TASK: Extract from the entries below, exactly as given, only the lines from the line containing "def nextHas (o" to the line containing "with turns to come. -/", both lines included.

--- DATA FOR THIS EXERCISE Enclosed Below ---

-- ==== Sys2Proof/Tests/Slice0.lean ====
section
/-! SUPPORT. The model's own tests: ill-formed commands that the well-formedness check refuses, words
decoded bit by bit from 30_encoding.md R80 to R84, single steps with the results of
95_test_vectors.md, and for every statement with hypotheses a state that meets them all. -/

namespace Sys2Proof.Tests

open Sys2Proof.Machine

/-! ### Helpers -/

/-- What holds of the next state, where there is one. -/
def nextHas (o : Host.Outcome State Fault Refusal) (p : State → Bool) : Bool :=
  match o with
  | .next t => p t
  | .fault _ => false
  | .refused _ => false

/-- The state `s` with the command word `w` pending. -/
def pending (s : State) (w : Word) : State := { s with pend := w, busy := true }

/-- The reset state with turns to come. -/
def scheduled (turns : List Turn) : State := { State.reset with schedule := turns }

/-- The reset state with a pending NOP and turns to come. -/
def busyScheduled (turns : List Turn) : State := pending (scheduled turns) 0

/-- The reset state with an ENCODE operand. -/
def withValue (hi lo : Word) : State := { State.reset with valInHi := hi, valInLo := lo }

/-- The reset state with a DECODE operand. -/
def withText (str : List Byte) : State :=
  { State.reset with decLen := BitVec.ofNat 32 str.length, decText := bufferOf 16 str }

/-- The reset state without a valid codec. -/
def unconfigured : State := { State.reset with cfgValid := false }

/-- The default alphabet reversed, the second row of 95_test_vectors.md 2.3. -/
def reversedAlphabet : Vector Byte 36 := Vector.ofFn fun i => defaultAlphabet[35 - i.val]

/-! ### Well-formedness: each check refuses an ill-formed command -/

theorem test_wf_illegalOpLow_below : (Instr.illegalOpLow 3).wellFormed = false := by decide
theorem test_wf_illegalOpLow_above : (Instr.illegalOpLow 8).wellFormed = false := by decide
theorem test_wf_illegalOpHigh_below : (Instr.illegalOpHigh 7).wellFormed = false := by decide
theorem test_wf_illegalRsvd_zero : (Instr.illegalRsvd 2 0).wellFormed = false := by decide

/-! ### Decoding: words written out from the encoding of 30_encoding.md R80 and R82, RSVD first -/

theorem test_decode_nop :
    decodeWord 0b0000000000000000000000000000_0000 = .nop := by decide
theorem test_decode_config :
    decodeWord 0b0000000000000000000000000000_0001 = .config := by decide
theorem test_decode_encode :
    decodeWord 0b0000000000000000000000000000_0010 = .encode := by decide
theorem test_decode_decode :
    decodeWord 0b0000000000000000000000000000_0011 = .decode := by decide
theorem test_decode_illegalOpLow :
    decodeWord 0b0000000000000000000000000000_0101 = .illegalOpLow 5 := by decide
theorem test_decode_illegalOpHigh :
    decodeWord 0b0000000000000000000000000000_1000 = .illegalOpHigh 8 := by decide
theorem test_decode_illegalRsvd :
    decodeWord 0b1000000000000000000000000001_0010 = .illegalRsvd 2 0x8000001 := by decide

/-- 30_encoding.md R83: "a model must not decode 0x00000012 as ENCODE". -/
theorem test_decode_rsvd_bit4 : decodeWord 0x00000012 = .illegalRsvd 2 1 := by decide

/-- The bytes of a word stand least significant first (20_memory.md R64). -/
theorem test_decodeBytes_order :
    (decodeBytes [0x03, 0x00, 0x00, 0x00, 0xAA]).toOption = some (.decode, [0xAA]) := by decide

/-- 30_encoding.md R81: three bytes hold no command. -/
theorem test_decodeBytes_truncated : (decodeBytes [0x02, 0x00, 0x00]).toOption = none := by decide

theorem test_decodeTableWord_longer : decodeTableWord 40 2 = none := by decide

/-- A word stored as the next command is what the very next step runs. -/
theorem test_withFetchWord :
    nextHas (step (State.reset.withFetchWord 32 0x00000004))
      (fun t => hostRead t 3 == 0x00040706) = true := by decide +kernel

/-! ### One step each, results from 95_test_vectors.md -/

/-- 95_test_vectors.md 2.1, row 1. -/
theorem test_nop : nextHas (step (pending State.reset 0))
    (fun t => hostRead t 3 == 0x00000006) = true := by decide +kernel

/-- 95_test_vectors.md 2.1, row 2. -/
theorem test_illegalOpLow : nextHas (step (pending State.reset 4))
    (fun t => hostRead t 3 == 0x00040706) = true := by decide +kernel

/-- 95_test_vectors.md 2.1, row 3. -/
theorem test_illegalOpHigh : nextHas (step (pending State.reset 15))
    (fun t => hostRead t 3 == 0x000F0706) = true := by decide +kernel

/-- 95_test_vectors.md 2.1, row 4: not an ENCODE. -/
theorem test_illegalRsvd : nextHas (step (pending State.reset 0x12))
    (fun t => hostRead t 3 == 0x00020706 && hostRead t 9 == 0) = true := by decide +kernel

--- End of Enclosed DATA FOR THIS EXERCISE ---

YOUR RESPONSE:
def nextHas (o : Host.Outcome State Fault Refusal) (p : State → Bool) : Bool :=
  match o with
  | .next t => p t
  | .fault _ => false
  | .refused _ => false

/-- The state `s` with the command word `w` pending. -/
def pending (s : State) (w : Word) : State := { s with pend := w, busy := true }

/-- The reset state with turns to come. -/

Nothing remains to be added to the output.